Streams and FILE Objects

Standard I/O file streams can be used with both single-byte and multibyte ("wide") character sets. A stream’s orientation determines whether the characters that are read and written are single byte or multibyte.

Standard Input, Standard Output, and Standard Error

Three streams are predefined and automatically available to a process. They refer to file descriptors STDIN_FILENO, STDOUT_FILENO, and STDERR_FILENO (defined in <unistd.h>) [p9]. These three standard I/O streams are referenced through the predefined file pointers stdin, stdout,and stderr(defined in <stdio.h>).

Buffering

The goal of the buffering provided by the standard I/O library is to use the minimum number of read and write calls. This library also tries to do its buffering automatically for each I/O stream, obviating the need for the application to worry about it.

Three types of buffering are provided:

  1. Fully buffered. Actual I/O takes place when the standard I/O buffer is filled.
    • Files residing on disk are normally fully buffered by the standard I/O library.
    • The buffer used is usually obtained by one of the standard I/O functions calling malloc (Section 7.8) the first time I/O is performed on a stream.
    • The term flush describes the writing of a standard I/O buffer. A buffer can be flushed automatically by the standard I/O routines, such as when a buffer fills, or we can call the function fflush to flush a stream. Unfortunately, in the UNIX environment, flush means two different things:
      1. In terms of the standard I/O library, it means writing out the contents of a buffer, which may be partially filled.
      2. In terms of the terminal driver, such as the tcflush function in Chapter 18, it means to discard the data that's already stored in a buffer.
  2. Line buffered. The standard I/O library performs I/O when a newline character is encountered on input or output.
    • This allows us to output a single character at a time (with the standard I/O fputc function), knowing that actual I/O will take place only when we finish writing each line.
    • Line buffering is typically used on a stream when it refers to a terminal, such as standard input and standard output.
    • Line buffering has two caveats:
      1. The size of the buffer that the standard I/O library uses to collect each line is fixed, so I/O might take place if this buffer is filled before writing a newline.
      2. Whenever input is requested through the standard I/O library from either (a) an unbuffered stream or (b) a line-buffered stream (that requires data to be requested from the kernel), all line-buffered output streams are flushed. The reason for the qualifier on (b) is that the requested data may already be in the buffer, which doesn't require data to be read from the kernel. Obviously, any input from an unbuffered stream, item (a), requires data to be obtained from the kernel.
  3. Unbuffered. The standard I/O library does not buffer the characters. For example:
    • If we write 15 characters with the standard I/O fputs function, we expect these 15 characters to be output as soon as possible, probably with the write function from Section 3.8.
    • The standard error stream is normally unbuffered so that any error messages are displayed as quickly as possible, regardless of whether they contain a newline.
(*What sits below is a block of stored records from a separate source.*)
@[simp] theorem State.startHoming_frame (axes : AxisSet) (s : State) :
    (s.startHoming axes).pending = s.pending ∧
      (s.startHoming axes).order = s.order ∧
      (s.startHoming axes).tools = s.tools ∧
      (s.startHoming axes).crib = s.crib ∧
      (s.startHoming axes).issues = s.issues ∧
      (s.startHoming axes).link = s.link ∧
      (s.startHoming axes).reports = s.reports ∧
      (s.startHoming axes).board = s.board ∧
      (s.startHoming axes).freeCount = s.freeCount ∧
      (s.startHoming axes).presetter.stationPart = s.presetter.stationPart := by
  unfold State.startHoming
  and_intros
  all_goals repeat' split
  all_goals first | rfl | simp_all

@[simp] theorem State.refuseHome_frame (n : SlotNo) (st : Status) (s : State) :
    (s.refuseHome n st).pending = s.pending ∧
      (s.refuseHome n st).tools = s.tools ∧
      (s.refuseHome n st).crib = s.crib ∧
      (s.refuseHome n st).presetter = s.presetter ∧
      (s.refuseHome n st).issues = s.issues ∧
      (s.refuseHome n st).link = s.link ∧
      (s.refuseHome n st).reports = s.reports ∧
      (s.refuseHome n st).board = s.board ∧
      (s.refuseHome n st).freeCount = s.freeCount ∧
      (s.refuseHome n st).order.portPart = s.order.portPart ∧
      (s.refuseHome n st).order.clock = s.order.clock := by simp [State.refuseHome]

@[simp] theorem doHome_frame (img : SlotImage) (n : SlotNo) (s : State) :
    (doHome img n s).pending = s.pending ∧
      (doHome img n s).tools = s.tools ∧
      (doHome img n s).crib = s.crib ∧
      (doHome img n s).issues = s.issues ∧
      (doHome img n s).board = s.board ∧
      (doHome img n s).freeCount = s.freeCount ∧
      (doHome img n s).order.portPart = s.order.portPart ∧
      (doHome img n s).order.clock = s.order.clock ∧
      (doHome img n s).presetter.stationPart = s.presetter.stationPart ∧
      (doHome img n s).link.configPart = s.link.configPart ∧
      (doHome img n s).reports.countPart = s.reports.countPart := by
  unfold doHome
  repeat' split
  all_goals simp_all

@[simp] theorem doCalibrate_frame (n : SlotNo) (s : State) :
    (doCalibrate n s).pending = s.pending ∧
      (doCalibrate n s).issues = s.issues ∧
      (doCalibrate n s).link = s.link ∧
      (doCalibrate n s).reports = s.reports ∧
      (doCalibrate n s).board = s.board ∧
      (doCalibrate n s).freeCount = s.freeCount ∧
      (doCalibrate n s).order.portPart = s.order.portPart ∧
      (doCalibrate n s).order.clock = s.order.clock ∧
      (doCalibrate n s).crib.layoutPart = s.crib.layoutPart ∧
      (doCalibrate n s).presetter.stationPart = s.presetter.stationPart := by
  unfold doCalibrate
  repeat' split
  all_goals simp_all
ISO C requires the following buffering characteristics:

However, this doesn't tell us either of the following:

Most implementations default to the following types of buffering:

apue_setbuf.h

#include <stdio.h>

void setbuf(FILE *restrict fp, char *restrict buf );
int setvbuf(FILE *restrict fp, char *restrict buf, int mode, size_t size);

/* Returns: 0 if OK, nonzero on error */

The GNU C librarys use the value from the st_blksize member of the stat structure to determine the optimal standard I/O buffer size.
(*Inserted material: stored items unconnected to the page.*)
-- ==== Sys2Proof/Laws/Issues.lean ====
section
/-! SUPPORT. What closing an issue does (R143, R144): State.closeIssue reduces to State.issueClosed of Safety.lean. -/

namespace Sys2Proof.Machine

/-- A record read back after one is freed. -/
theorem State.issueRec_freeRecord (i j : IssueNo) (s : State) :
    (s.freeRecord i).issueRec j =
      if i = j then { generation := advanceGeneration i (s.issueRec i).generation, issue := none } else s.issueRec j :=
  get_set ..

/-- What a report does to the Report Writer rests on the Report Writer and the port alone. -/
theorem State.reports_handReport_congr {s t : State} (r : Report) (reports : t.reports = s.reports)
    (order : t.order = s.order) : (t.handReport r).reports = (s.handReport r).reports := by
  unfold State.handReport State.enterStall State.placeCribState State.canAccess State.clock
  simp only [reports, order, State.modReports, State.modOrder, State.modLink]
  split <;> (try split) <;> rfl

/-- A report changes no slot. -/
theorem State.slots_handReport (r : Report) (s : State) : (s.handReport r).order.slots = s.order.slots := by
  unfold State.handReport State.enterStall State.placeCribState
  simp only [State.modReports, State.modOrder, State.modLink]
  split <;> (try split) <;> rfl

/-- The context of an order that forms its result. -/
theorem State.context_complete {s : State} {n : SlotNo} {c : Context} (status : Status) (result : List Byte)
    (context : (s.slot n).context = some c) (unfinished : c.output = none) :
    ((s.complete n status result).slot n).context = some
      { c with
        work := .idle
        output := some { status := status, stamp := s.clock, result := result, buffer := [] } } := by
  unfold State.complete State.completeWith
  simp only [context, unfinished]
  exact congrArg Slot.context ((State.slot_setSlot n n _ s).trans (if_pos rfl))

/-- The result of an ISSUE rests on the Tool Table alone. -/
theorem State.issueResult_congr {s t : State} (id : Nat) (x : Issue) (tools : t.tools = s.tools) :
    t.issueResult id x = s.issueResult id x := by
  simp only [State.issueResult, State.toolAfter, State.findTool, tools]

/-- ISSUE_CLOSED rests on the Tool Table and the clock alone. -/
theorem State.issueClosedReport_congr {s t : State} (id : Nat) (x : Issue) (ref : Nat) (result : Status)
    (tools : t.tools = s.tools) (order : t.order = s.order) :
    t.issueClosedReport id x ref result = s.issueClosedReport id x ref result := by
  simp only [State.issueClosedReport, State.findTool, State.clock, tools, order]

/-- The release at a close, spelled out (R143). -/
theorem closeRelease_eq (x : Issue) (result : Status) (y : Tool) :
    closeRelease x result y =
      match result with
      | .mounted =>
        { y.release false .out (.cell x.cell x.slot) with
          issueCount := min 65535 ((y.release false .out (.cell x.cell x.slot)).issueCount + 1) }
      | .astray => y.release false .astray .loose
      | _ => y.release false .ready y.location := by
  cases result <;> rfl

/-- A close of an open issue, by its steps (R143). -/
theorem State.closeIssue_eq {s : State} {i : IssueNo} {x y : Issue} (result : Status)
    (isOpen : (s.issueRec i).issue = some x) (closed : y = { x with closed := some s.clock }) :
    s.closeIssue i result =
      (match y.origin with
        | .order n => (s.modTool y.tool (closeRelease y result)).complete n result
            ((s.modTool y.tool (closeRelease y result)).issueResult (s.issueId i) y)
        | .cell ref => (s.modTool y.tool (closeRelease y result)).handReport
            ((s.modTool y.tool (closeRelease y result)).issueClosedReport (s.issueId i) y ref result)).freeRecord i := by
  subst closed
  unfold State.closeIssue
  rw [isOpen] <;> rfl

/-- The tools after a close. -/
theorem State.tools_closeRelease (x : Issue) (result : Status) (s : State) :
    (s.modTool x.tool (closeRelease x result)).tools = s.tools.map fun y => if y.number = x.tool then
        (match result with
        | .mounted =>
          { y.release false .out (.cell x.cell x.slot) with
            issueCount := min 65535 ((y.release false .out (.cell x.cell x.slot)).issueCount + 1) }
        | .astray => y.release false .astray .loose
        | _ => y.release false .ready y.location)
      else y := by
  simp only [← closeRelease_eq]; rfl

/-- A close of an open issue (R143, R144). -/
theorem State.issueClosed_closeIssue {s : State} {i : IssueNo} {x y : Issue} (result : Status)
    (isOpen : (s.issueRec i).issue = some x) (closed : y = { x with closed := some s.clock }) :
    s.issueClosed i y result (s.closeIssue i result) := by
  rw [State.closeIssue_eq result isOpen closed]
  have tools := State.tools_closeRelease y result s
  clear closed isOpen
  generalize ht : s.modTool y.tool (closeRelease y result) = t at *
  have order : t.order = s.order := by rw [← ht]; rfl
  have reports : t.reports = s.reports := by rw [← ht]; rfl
  have issues : t.issues = s.issues := by rw [← ht]; rfl
  have slot (k : SlotNo) : t.slot k = s.slot k := by rw [← ht]; rfl
  have clock : t.clock = s.clock := by rw [← ht]; rfl
  clear ht
  cases h : y.origin with
  | order n =>
    dsimp only
    have frame := State.complete_frame n result (t.issueResult (s.issueId i) y) t
    generalize hu : t.complete n result (t.issueResult (s.issueId i) y) = u at *
    obtain ⟨-, uTools, -, -, uIssues, -, uReports, -⟩ := frame
    have keep (j : IssueNo) : u.issueRec j = s.issueRec j := by
      simp only [State.issueRec, uIssues, issues]
    refine ⟨?_, fun j ne => ?_, uTools.trans tools, fun k c eq context unfinished => ?_, fun ref eq => ?_⟩
    · rw [State.issueRec_freeRecord, if_pos rfl, keep]; rfl
    · rw [State.issueRec_freeRecord, if_neg (Ne.symm ne), keep]
    · obtain rfl : n = k := by simpa [h] using eq
      refine ⟨uReports.trans reports, ?_⟩
      have done := State.context_complete result (t.issueResult (s.issueId i) y) ((slot n).symm ▸ context) unfinished
      rw [hu, clock] at done
      rw [State.issueResult_congr (s := t) (s.issueId i) y (t := { s with tools := (u.freeRecord i).tools }) uTools]
      exact done
    · simp [h] at eq
  | cell reference =>
    dsimp only
    have frame := State.handReport_frame (t.issueClosedReport (s.issueId i) y reference result) t
    have slots := State.slots_handReport (t.issueClosedReport (s.issueId i) y reference result) t
    have handed := State.reports_handReport_congr (t.issueClosedReport (s.issueId i) y reference result) reports order
    generalize hu : t.handReport (t.issueClosedReport (s.issueId i) y reference result) = u at *
    obtain ⟨-, uTools, -, -, uIssues, -⟩ := frame
    have keep (j : IssueNo) : u.issueRec j = s.issueRec j := by
      simp only [State.issueRec, uIssues, issues]
    refine ⟨?_, fun j ne => ?_, uTools.trans tools, fun k c eq context unfinished => ?_, fun ref eq => ?_⟩
    · rw [State.issueRec_freeRecord, if_pos rfl, keep]; rfl
    · rw [State.issueRec_freeRecord, if_neg (Ne.symm ne), keep]
    · simp [h] at eq
    · obtain rfl : reference = ref := by simpa [h] using eq
      refine ⟨slots.trans (congrArg OrderBlock.slots order), ?_⟩
      rw [State.issueClosedReport_congr (s := t) (s.issueId i) y reference result
        (t := { s with tools := (u.freeRecord i).tools }) uTools order.symm]
      exact handed

end Sys2Proof.Machine
end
The fflush function causes any unwritten data for the stream to be passed to the kernel. If fp is NULL, fflush causes all output streams to be flushed.

Opening a Stream

apue_fopen.h

#include <stdio.h>

FILE *fopen(const char *restrict pathname, const char *restrict type);
FILE *freopen(const char *restrict pathname,
              const char *restrict type,
              FILE *restrict fp);
FILE *fdopen(int fd, const char *type);

/* All three return: file pointer if OK, NULL on error */

type argument has 15 values as specifed by ISO C:

type Description open(2) Flags
r, rb open for reading O_RDONLY
w, wb truncate to 0 length or create for writing O_WRONLY|O_CREAT|O_TRUNC
a, ab append; open for writing at end of file, or create for writing O_WRONLY|O_CREAT|O_APPEND
r+, r+b, rb+ open for reading and writing O_RDWR
w+, w+b, wb+ truncate to 0 length or create for reading and writing O_RDWR|O_CREAT|O_TRUNC
a+, a+b, ab+ open or create for reading and writing at end of file O_RDWR|O_CREAT|O_APPEND

Character b allows the standard I/O system to differentiate between a text file and a binary file. The UNIX kernel doesn’t differentiate between these types of files, thus character b has no effect.

apue_fclose.h

#include <stdio.h>

int fclose(FILE *fp);

/* Returns: 0 if OK, EOF on error */

An open stream is closed by calling fclose:

When a process terminates normally, either by calling the exit function directly or by returning from the main function, all standard I/O streams with unwritten buffered data are flushed and all open standard I/O streams are closed.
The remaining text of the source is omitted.